SOURCE DATA =

-- ==== Sys2Proof/Machine/SlkRows.lean ====
section
/-!
DEFINITION. The ports of the Saosh link (R547 to R553): training and IDENT, the flits received, replay and the loss of a port.
-/

namespace Sys2Proof.Machine

open Sys2Proof

/-- What an IDENT flit carries (R547): DEV_ID, ROLE, port number and DEV_UID. Log 153 (DEDUCED). -/
def identPayload (s : State) (p : Nat) : List Byte :=
  leBytes 1 (devId s) ++ leBytes 1 s.straps.role ++ leBytes 1 p ++ beBytes 8 s.otp.devUid.toNat

/-- R547, R548, R552: a port trains: from OFF, or a DOWN port once on its own; it sends IDENT. Log 165 (DESIGN CHOICE). -/
def onPortTraining (port : Nat) (s : State) : State :=
  let x := portOf s port
  if !slkOn s || decide (3 < port) || !portEnabled s port then s
  else
    let go := fun (again : Bool) (since : Nat) =>
      sendFlit (portTo s port .train { noPort with since := since, retrained := again, queue := x.queue }) port flitIdent { bareFlit with payload := identPayload s port }
    match x.st with
    | .off => go false s.clk.us
    | .down => go true x.since
    | _ => s

/-- R545 to R547, R553: every IDENT received is checked: a port that trains goes up with 256 credits of each class; on a mismatch it is FAILED. A member joins its
leader once a route to it exists (R556). Log 153 (DEDUCED). -/
def onIdent (port dev role rport _uid : Nat) (s : State) : State :=
  let x := portOf s port
  if !slkOn s || !(x.st == .train || x.st == .up) then s
  else if (wiringPeers s.straps.role (devId s) port).contains (dev, role, rport) then
    if x.st == .up then putPort s port { x with lastGood := s.clk.us }
    else
      let s := portTo s port .up { x with retrained := false, lastGood := s.clk.us, credReq := 256, credRsp := 256 }
      let s := pump (setF (setF s (F.slkPortStat_peerDev port) dev) (F.slkPortStat_peerPort port) rport) port
      if unjoined s && s.slk.eph.isNone then sendJoin s else s
  else
    let s := if x.st == .up then portDown s port F.slkErr_wiring else slkErr s F.slkErr_wiring
    portTo s port .failed (portOf s port)

/-- The CRC of a received flit passes and its type is one of R550. Log 154 (DEDUCED). -/
def flitGood (bytes : List Byte) : Bool :=
  bytes.length == 256 && leAt bytes 0xFC 4 == (crc32c (bytes.take 0xFC)).toNat && decide (leAt bytes 0 1 % 16 ≤ 4)

/-- The replay buffer once the flits up to an acknowledged SEQ are gone (R551). -/
def ackReplay (ack : Nat) (replay : List Flit) : List Flit :=
  match replay.findIdx? fun f => f.seq % 4096 == ack with
  | some i => replay.drop (i + 1)
  | none => replay

/-- What every flit delivers (R549, R551, R553): its ACK frees replay buffer entries, and its credits are usable. Log 155 (DEDUCED). -/
def takeFlit (s : State) (p : Nat) (bytes : List Byte) : State :=
  let x := portOf s p
  let acks := leAt bytes 6 2
  putPort s p { x with
    lastGood := s.clk.us,
    replay := if bitAt acks 15 then ackReplay (acks % 4096) x.replay else x.replay,
    credReq := x.credReq + leAt bytes 1 1, credRsp := x.credRsp + leAt bytes 2 1 }

/-- A MSG flit is discarded: the first discard after an accepted flit sends one NAK, whose ACK names the last accepted SEQ (R551). Log 154 (DEDUCED). -/
def discardFlit (s : State) (p : Nat) : State :=
  let x := portOf s p
  if x.nakSent then s else sendFlit (putPort s p { x with nakSent := true }) p flitNak bareFlit

/-- A flit of a type arrives at a port that is up (R550, R551): one that fails CRC, or is of a reserved type, is counted and discarded; the others are taken,
ACK first (R551), go on to `body`, and the port sends what now can leave. -/
def receiveFlit (s : State) (p ftype : Nat) (bytes : List Byte) (body : State → State) : State :=
  let t := leAt bytes 0 1 % 16
  if !slkOn s || (portOf s p).st != .up || decide (t ≠ ftype ∧ t ≤ 4) then s
  else if flitGood bytes then pump (body (takeFlit s p bytes)) p
  else discardFlit (incSat s (F.slkPortStat_crcErrs p) 1) p

/-- A sealed message for this device is opened with the pair key, the COUNT of its direction and its header (R557); a message whose sender shares no key
with this device is discarded. A tag failure sets MSG_AUTH, and the peer is lost. Log 157 (DEDUCED). -/
def openMessage (s : State) (bytes : List Byte) (src len term : Nat) : State :=
  let q := peerOf s src
  match pairKey s src with
  | none => s
  | some k =>
    match gcmOpen k (msgNonce src (devId s) term q.rxCount) (bytes.take 16) (bytesAt bytes 16 len) (bytesAt bytes (16 + len) 16) with
    | some _ => noteTerm (putPeer s src (usedUp { q with rxCount := q.rxCount + 1 })) term
    | none => peerLost (slkErr s F.slkErr_msgAuth) src

/-- Where a message goes, by the header in its first flit (R547, R555, R572): to this device, unopened by its route to another, or nowhere. Log 18 (DEDUCED). -/
def inflowOf (s : State) (payload : List Byte) : Inflow :=
  let dst := leAt payload 1 1 % 16
  if !knownMtype (leAt payload 0 1) then .drop
  else if dst = devId s then .take
  else if flag s (F.slkRoute_valid dst) then .pass (getF s (F.slkRoute_port dst))
  else .drop

/-- A whole message for this device is in (R555, R557): a sealed one is opened. What it does is the command of its name. Log 17 (DEDUCED). -/
def messageIn (s : State) (bytes : List Byte) : State :=
  if isSealed (leAt bytes 0 1) then openMessage s bytes (leAt bytes 1 1 / 16) (leAt bytes 4 3) (leAt bytes 0x0C 2) else s

/-- R551, R553, R555: a MSG flit: accepted where its SEQ is the next expected. A flit of a message for this device joins its class's, one for another waits at the port it
leaves by, and one that is discarded sets SLK_ERR.ROUTE with the first. The credit of a flit consumed here goes back, and an IDLE carries the ACK. Log 18, 155 (DEDUCED). -/
def msgBody (p : Nat) (bytes : List Byte) (s : State) : State :=
  let x := portOf s p
  let b := leAt bytes 0 1
  let rsp := bitAt b 4
  let first := bitAt b 5
  let last := bitAt b 6
  let payload := bytesAt bytes 8 240
  if leAt bytes 4 2 % 4096 ≠ x.rxSeq % 4096 then discardFlit s p
  else
    let way := if first then inflowOf s payload else if rsp then x.wayRsp else x.wayReq
    let whole := (if first then [] else if rsp then x.asmRsp else x.asmReq) ++ payload
    let kept := if last || way != .take then [] else whole
    let next := if last then Inflow.none else way
    let owes := match way with | .pass _ => 0 | _ => 1
    let s := putPort s p { x with
      rxSeq := x.rxSeq + 1, nakSent := false,
      owedReq := if rsp then x.owedReq else x.owedReq + owes, owedRsp := if rsp then x.owedRsp + owes else x.owedRsp,
      asmReq := if rsp then x.asmReq else kept, asmRsp := if rsp then kept else x.asmRsp,
      wayReq := if rsp then x.wayReq else next, wayRsp := if rsp then next else x.wayRsp }
    let s := match way with
      | .pass q => pump (putPort s q { portOf s q with queue := (portOf s q).queue ++ [⟨0, rsp, first, last, payload, p + 1⟩] }) q
      | .take => if last then messageIn s whole else s
      | .drop => if first then slkErr s F.slkErr_route else s
      | .none => s
    if (portOf s p).st == .up then sendFlit s p flitIdle bareFlit else s

/-- R551: a MSG flit is received. -/
def onMsgFlitReceive (port : Nat) (bytes : List Byte) (s : State) : State := receiveFlit s port flitMsg bytes (msgBody port bytes)

/-- R551, R552: a NAK is counted; every unacknowledged flit after its ACK is sent again in order, and the eighth that names one ACK takes the port down. -/
def nakBody (p : Nat) (bytes : List Byte) (s : State) : State :=
  let x := portOf s p
  let ack := leAt bytes 6 2 % 4096
  let s := incSat s (F.slkPortStat_replays p) 1
  let run := if x.nakRun ≠ 0 ∧ x.nakAck = ack then x.nakRun + 1 else 1
  let s := putPort s p { x with nakRun := run, nakAck := ack }
  if 8 ≤ run then portDown s p F.slkErr_replayLimit
  else forEach x.replay s fun s f => sendFlit s p flitMsg f

/-- R551, R552: a NAK is received. -/
def onNak (port : Nat) (bytes : List Byte) (s : State) : State := receiveFlit s port flitNak bytes (nakBody port bytes)

/-- R551, R553: an IDLE flit delivers its ACK and its credits. -/
def onIdleFlitReceive (port : Nat) (bytes : List Byte) (s : State) : State := receiveFlit s port flitIdle bytes id

/-- R550: an ALIGN flit, which is not sequenced. Log 153 (DEDUCED). -/
def onAlignFlitReceive (port : Nat) (bytes : List Byte) (s : State) : State := receiveFlit s port flitAlign bytes fun s => s

/-- R552, R565: no flit has passed CRC for LOSS_TIMEOUT × 10 µs. -/
def onPortLossTimeout (port : Nat) (s : State) : State :=
  let t := getF s F.slkCtrl_lossTimeout
  let x := portOf s port
  if !slkOn s || t == 0 || x.st != .up then s
  else portDown (advanceTo s (x.lastGood + 10 * t)) port F.slkErr_loss

/-- R552: a DOWN port that is not up within 50 ms is FAILED. Log 156 (DEDUCED). -/
def onPortRetrainTimeout (port : Nat) (s : State) : State :=
  let x := portOf s port
  if slkOn s && (x.st == .down || (x.st == .train && x.retrained)) then
    portTo (advanceTo s (x.since + 50000)) port .failed x
  else s

end Sys2Proof.Machine
end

AIM OF THE EXERCISE =
From the listing, copy every line where the string "nakAck" appears.

REPLY TO THE EXERCISE =
  let run := if x.nakRun ≠ 0 ∧ x.nakAck = ack then x.nakRun + 1 else 1
  let s := putPort s p { x with nakRun := run, nakAck := ack }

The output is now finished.